Watkins said the board receives summaries of allegations from the state attorney general’s office from which many details of a patient’s allegations are removed. At the same time, Watkins said, the summaries provided to board members voting on a disciplinary action often rely heavily on the assessments of experts hired by a doctor who is being scrutinized. Doctors can also provide written or oral statements during an administrative hearing.

“And then I get a page of the doctor’s accolades, where they went to school and such,” Watkins said. “The doctor is the only human in the conversation.”

With criticism of the Medical Board mounting, the agency sent legislative leaders an 11-page letter last month asking for reforms to help it discipline bad doctors, including lowering the evidentiary standard necessary for proving cases and increasing the wait time for physicians to petition to reinstate their revoked or surrendered licenses.

“These proposals were developed because we’re listening, we want to improve, these proposals will help us improve, and we need the Legislature’s help to improve,” Medical Board President Kristina Lawson said in a recent interview, adding that she anticipates the agency will consider additional legislative proposals this month stemming from The Times’ reporting.
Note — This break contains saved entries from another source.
-- ==== Sys2Proof/Machine/Sluice.lean ====
section
/-! DEFINITION. The Sluice (chapter "The Sluice On-Chip Network"): ingresses, translation, invalidation, egress
reservation, pan Sluice ports and responses. The hops of a message through the mesh are timing and are left out. -/

namespace Sys2Proof.Machine

/-! ### Places (R266–R268) -/

/-- The router an ingress attaches to (R267, R268). -/
def ingressRouter (i : Nat) : Nat :=
  if i < 64 then i
  else if i < 88 then
    let q := i - 64
    if q < 6 then 1 + q else if q < 12 then 15 + 8 * (q - 6) else if q < 18 then 74 - q else 48 - 8 * (q - 18)
  else match i - 88 with | 0 => 0 | 1 => 7 | 2 => 56 | _ => 63

/-- Hops between two routers (R266, R271). -/
def hops (a b : Nat) : Nat :=
  (max (a / 8) (b / 8) - min (a / 8) (b / 8)) + (max (a % 8) (b % 8) - min (a % 8) (b % 8))

/-- An ingress. -/
def Dev.ing (d : Dev) (i : Nat) : Ingress := d.sl.ingress.get {} i
/-- Change an ingress. -/
def Dev.modIng (d : Dev) (i : Nat) (f : Ingress → Ingress) : Dev :=
  { d with sl := { d.sl with ingress := d.sl.ingress.modify {} i f } }
/-- A destination with egress slots: pan 0–63, link port n at 64 + n. -/
def Dev.dest (d : Dev) (k : Nat) : SlDest := d.sl.dests.get {} k
/-- Change a destination. -/
def Dev.modDest (d : Dev) (k : Nat) (f : SlDest → SlDest) : Dev :=
  { d with sl := { d.sl with dests := d.sl.dests.modify {} k f } }
/-- A request in flight. -/
def Dev.req (d : Dev) (r : Nat) : Option SlIn := d.sl.reqs.get none r
/-- Change a request. -/
def Dev.modReq (d : Dev) (r : Nat) (f : SlIn → SlIn) : Dev :=
  { d with sl := { d.sl with reqs := d.sl.reqs.modify none r fun o => o.map f } }
/-- Put a request into a stage. -/
def Dev.stageReq (d : Dev) (r : Nat) (s : ReqStage) : Dev := d.modReq r fun q => { q with stage := s }
/-- Remove a request. -/
def Dev.dropReq (d : Dev) (r : Nat) : Dev := { d with sl := { d.sl with reqs := d.sl.reqs.set none r none } }
/-- The requests in flight, oldest first. -/
def Dev.live (d : Dev) : List (Nat × SlIn) := d.sl.reqs.filterMap fun e => e.2.map fun q => (e.1, q)
/-- Requests of an ingress that await their response (R295). -/
def Dev.outstanding (d : Dev) (i : Nat) : List (Nat × SlIn) := d.live.filter fun e => e.2.ingress == i

/-- Response lines a request reserves: LEN + 1 for a read, one for a write (R281). -/
def SlIn.space (q : SlIn) : Nat := if q.write then 1 else q.lines

/-- The unit that issued a request (R280, R294). -/
def Dev.reqUnit (d : Dev) (q : SlIn) : Nat :=
  match q.by_ with
  | .pan p _ => uPan p
  | .exec e _ => match d.exec e with | some x => x.iss.unit | none => uHost (q.ingress - 88)
  | .link _ src _ _ => src.toNat
  | .rx p => uLink p
  | .tx p => uLink p

/-- The device of a requester. -/
def Dev.reqDev (d : Dev) (q : SlIn) : BitVec 14 :=
  match q.by_ with
  | .link _ _ dev _ => dev
  | _ => BitVec.ofNat 14 d.ownId

/-- Partition `t` includes ingress `i` (R583, W0–W1 of R580). -/
def Dev.ingressIn (d : Dev) (t i : Nat) : Bool :=
  if i < 64 then d.inPart t (uPan i)
  else if i < 88 then (d.part t).links.getLsbD (4 * (i - 64))
  else (d.part t).all || t == 4 || t == i - 88

/-- A binding's owner passes R277 at an ingress: some partition includes both when there is no owner (R583). -/
def Dev.transOk (d : Dev) (i : Nat) (owner : BitVec 4) (t : Trans) : Bool :=
  if owner = 0xE then
    [0, 1, 2, 3, 4].any fun k => d.ingressIn k i && (match t with | .endpoint p _ => d.inPart k (uPan p) | .page _ _ _ _ => true)
  else d.ingressIn (if owner = 0xF then 4 else owner.toNat) i

/-! ### Error capture (R285, R294) -/

/-- The flags of SLUICE_ERR. -/
def slFlags : Word := 0x000300FF

/-- A flagged response: flag `f`, its status and its requester; the first since the flags were all clear is recorded (R285,
R294). -/
def Dev.slErr (d : Dev) (f status : Nat) (q : SlIn) : Dev :=
  let s := d.sl
  let first := !s.errHeld
  { d with sl := { s with
      err := setBit (if first then setFld s.err 8 8 status else s.err) f true, errHeld := true
      errAddr := if first then q.addr else s.errAddr
      errSrc := if first then pack [(d.reqUnit q, 0, 16), (q.ingress, 16, 7)] else s.errSrc } }

/-- The flag of a status that the Sluice or a link produces. -/
def slFlag (status : Nat) : Option Nat :=
  if status = stRefused then some 0
  else if status = stPerm then some 1
  else if status = stRegion then some 2
  else if status = stUncorr then some 3
  else if status = stBusy then some 6
  else if status = stLinkDown then some 7
  else if status = stInternal then some 16
  else none

/-! ### Responses (R280, R285) -/

/-- A response leaves for its ingress: a status and data for each line. -/
def Dev.respond (d : Dev) (r : Nat) (lines : List (Byte × Line)) : Dev :=
  match d.req r with
  | none => d
  | some q => (d.stageReq r .responding).modIng q.ingress fun i => { i with resp := i.resp ++ [{ rid := r, lines := lines }] }

/-- The response to a read returns a poisoned word: it came DONE with its data (R286). -/
def SlIn.poisons (q : SlIn) (lines : List (Byte × Line)) : Bool := !q.write && q.poison && lines.any fun l => l.1 == 0

/-- The beats of a response with one status: one for a write, one for each line of a read. -/
def SlIn.uniform (q : SlIn) (status : Nat) : List (Byte × Line) :=
  List.replicate q.space (BitVec.ofNat 8 status, 0)

/-- A response that the Sluice itself or a link port produces (R285). -/
def Dev.answer (d : Dev) (r status : Nat) : Dev :=
  match d.req r with
  | none => d
  | some q =>
    let d1 := match slFlag status with | some f => d.slErr f status q | none => d
    d1.respond r (q.uniform status)

/-! ### Egress slots (R278, R279, R449) -/

/-- Inbound requests a pan port holds (R281). -/
def panSlots : Nat := 32

/-- An ingress of a quad: what leaves there on a link is in transit (R447). -/
def quadIngress (i : Nat) : Bool := decide (64 ≤ i) && decide (i < 88)

/-- Slots of a link egress that requesters of this device hold unspent. -/
def Dev.localSlots (d : Dev) (k : Nat) : Nat :=
  (d.sl.ingress.map fun e => if quadIngress e.1 then 0 else e.2.slots.get 0 k).sum

/-- Slots a destination may still grant to an ingress. A request of this device needs a free entry of the egress's outstanding
table; one in transit takes none (R449). -/
def Dev.freeSlots (d : Dev) (k i : Nat) : Nat :=
  if k < 64 then panSlots - (d.dest k).granted
  else
    let room := 32 - (d.link (k - 64)).sendQ.length - (d.dest k).granted
    if quadIngress i then room else min room ((d.link (k - 64)).freeXids - d.localSlots k)

/-- Give a slot of a destination back. -/
def Dev.freeSlot (d : Dev) (k : Nat) : Dev := d.modDest k fun t => { t with granted := t.granted - 1 }

/-- The read in transit that device `dev` numbered `xid`. -/
def SlIn.transits (dev : BitVec 14) (xid : BitVec 16) (q : SlIn) : Bool :=
  match q.by_ with
  | .link _ _ dv x => dv == dev && x == xid
  | _ => false

/-- A request passes in transit: the Sluice remembers a read whose answer will carry a poisoned word (R286). -/
def Dev.noteTransit (d : Dev) (dev : BitVec 14) (xid : BitVec 16) (q : SlIn) : Dev :=
  { d with sl := { d.sl with
      transit := d.sl.transit.filter (fun x => !x.transits dev xid) ++ if q.poison && !q.write then [q] else [] } }

/-- The answer to a read in transit leaves this device: UNCORRECTABLE with its flag where it returns a poisoned word (R285,
R286). -/
def Dev.transitAnswer (d : Dev) (p : Packet) : Dev × Packet :=
  match d.sl.transit.find? fun q => q.transits p.dstDev p.xid with
  | none => (d, p)
  | some q =>
    let d1 : Dev := { d with sl := { d.sl with transit := d.sl.transit.erase q } }
    if p.status == 0 then (d1.slErr 3 stUncorr q, { p with status := BitVec.ofNat 8 stUncorr, payload := [] }) else (d1, p)

/-- A request leaves its device on a link: it takes an entry of the outstanding table (R448), or passes in transit
(R447). A poisoned write is answered at once (R286). -/
def Dev.egress (d : Dev) (h r : Nat) : Dev :=
  match d.req r with
  | none => d
  | some q =>
    if q.write && q.poison then d.answer r stUncorr
    else
      let l := d.link h
      let pkt (xid : BitVec 16) (hopn : Nat) : Packet :=
        { Packet.blank with
          addr := q.addr, be := if q.write && q.lines == 1 then q.be else 0, dstDev := BitVec.ofNat 14 (slDev q.addr)
          srcDev := d.reqDev q, src := BitVec.ofNat 16 (d.reqUnit q), xid := xid, write := q.write
          len := BitVec.ofNat 3 (q.lines - 1), hops := BitVec.ofNat 4 hopn, payload := if q.write then q.data else [] }
      match q.by_ with
      | .link _ _ dev xid => ((d.dropReq r).noteTransit dev xid q).queuePacket h (pkt xid q.hops)
      | _ =>
        match l.freeXid with
        | none => d.answer r stLinkDown
        | some e =>
          ((d.modLink h fun l => { l with xids := l.xids.set .free e (.used r) }).stageReq r (.egress h)).queuePacket h
            (pkt (BitVec.ofNat 16 (h * 512 + e)) 0)

/-- A request with a slot enters its destination. -/
def Dev.enterDest (d : Dev) (k r : Nat) : Dev :=
  if k < 64 then
    (d.modReq r fun q => { q with stage := .portQueue k q.loc }).modDest k fun t => { t with queue := t.queue ++ [r] }
  else (d.freeSlot k).egress (k - 64) r

/-- Requests of an ingress that wait for slots of a destination, oldest first. -/
def Dev.waitingFor (d : Dev) (i k : Nat) : List Nat :=
  (d.live.filter fun e => e.2.ingress == i && e.2.stage == .wantSlot k).map fun e => e.1

/-- Spend an ingress's slots on its waiting requests, in order. -/
def Dev.spend (d : Dev) (i k : Nat) : Dev :=
  foldS (fun d r =>
    let n := (d.ing i).slots.get 0 k
    if n = 0 then d else (d.modIng i fun g => { g with slots := g.slots.set 0 k (n - 1) }).enterDest k r) d (d.waitingFor i k)

/-- A request reaches the reservation point of its destination: it spends a slot that its ingress holds, or waits. -/
def Dev.wantSlot (d : Dev) (r k : Nat) : Dev :=
  match d.req r with
  | none => d
  | some q => (d.stageReq r (.wantSlot k)).spend q.ingress k

/-- RESERVE reaches a destination (R278, R279): one outstanding for each ingress and destination, for 1–8 slots. At a link whose
peer sleeps it wakes the peer (R455). -/
def opReserve (i k : Nat) (d : Dev) : Dev :=
  let n := (d.waitingFor i k).length
  if n = 0 || d.sluiceStops || (d.dest k).table.any fun e => e.1 == i then d
  else
    let d1 := d.modDest k fun t => { t with table := t.table ++ [(i, min n 8)] }
    if 64 ≤ k then d1.wakePeer (k - 64) else d1

/-- The domain of a pan or of another unit sleeps (R48). -/
def Dev.domSleeps (d : Dev) (k : Nat) : Bool := d.pwr.slept.contains k

/-- GRANT: the destination grants the slots that are free to the ingress whose RESERVE came first of those that it may grant to
(R278, R449). A HELD port and a sleeping pan withhold grants (R283). -/
def opGrant (k : Nat) (d : Dev) : Dev :=
  match (d.dest k).table.find? fun e => d.freeSlots k e.1 != 0 with
  | none => d
  | some (i, n) =>
    if d.sluiceStops || (decide (k < 64) && ((d.pan k).port == .held || d.domSleeps k)) ||
        (decide (64 ≤ k) && (d.link (k - 64)).peerAsleep) then d
    else
      let g := min n (d.freeSlots k i)
      let d1 := d.modDest k fun t =>
        { t with
          granted := t.granted + g
          table := if g < n then t.table.map (fun e => if e = (i, n) then (i, n - g) else e) else t.table.erase (i, n) }
      (d1.modIng i fun s => { s with slots := s.slots.set 0 k (s.slots.get 0 k + g) }).spend i k

/-- RETURN: slots unspent for 256 Sluice cycles go back (R278). -/
def opSlotReturn (i k : Nat) (d : Dev) : Dev :=
  let n := (d.ing i).slots.get 0 k
  if d.sluiceStops then d
  else (d.modIng i fun s => { s with slots := s.slots.set 0 k 0 }).modDest k fun t => { t with granted := t.granted - n }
Action comes a month after a Times investigation found that the Medical Board of California had reinstated 10 physicians since 2013 who lost their licenses for sexual misconduct.

A Medical Board spokesman said the agency would discuss how to involve patients in the disciplinary process at its board meeting next week. Watkins and patient advocates had asked that statements from patients or their loved ones be considered during disciplinary hearings, just as Hurtado’s bill proposes, but a Medical Board staff analysis found fault in that approach last month.

The board’s role is to determine whether a doctor violated the Medical Practice Act, “rather than the impact that failure may have had on their patients,” according to a Medical Board staff report. Instead, the agency is considering creating a “Complainant Liaison Unit.”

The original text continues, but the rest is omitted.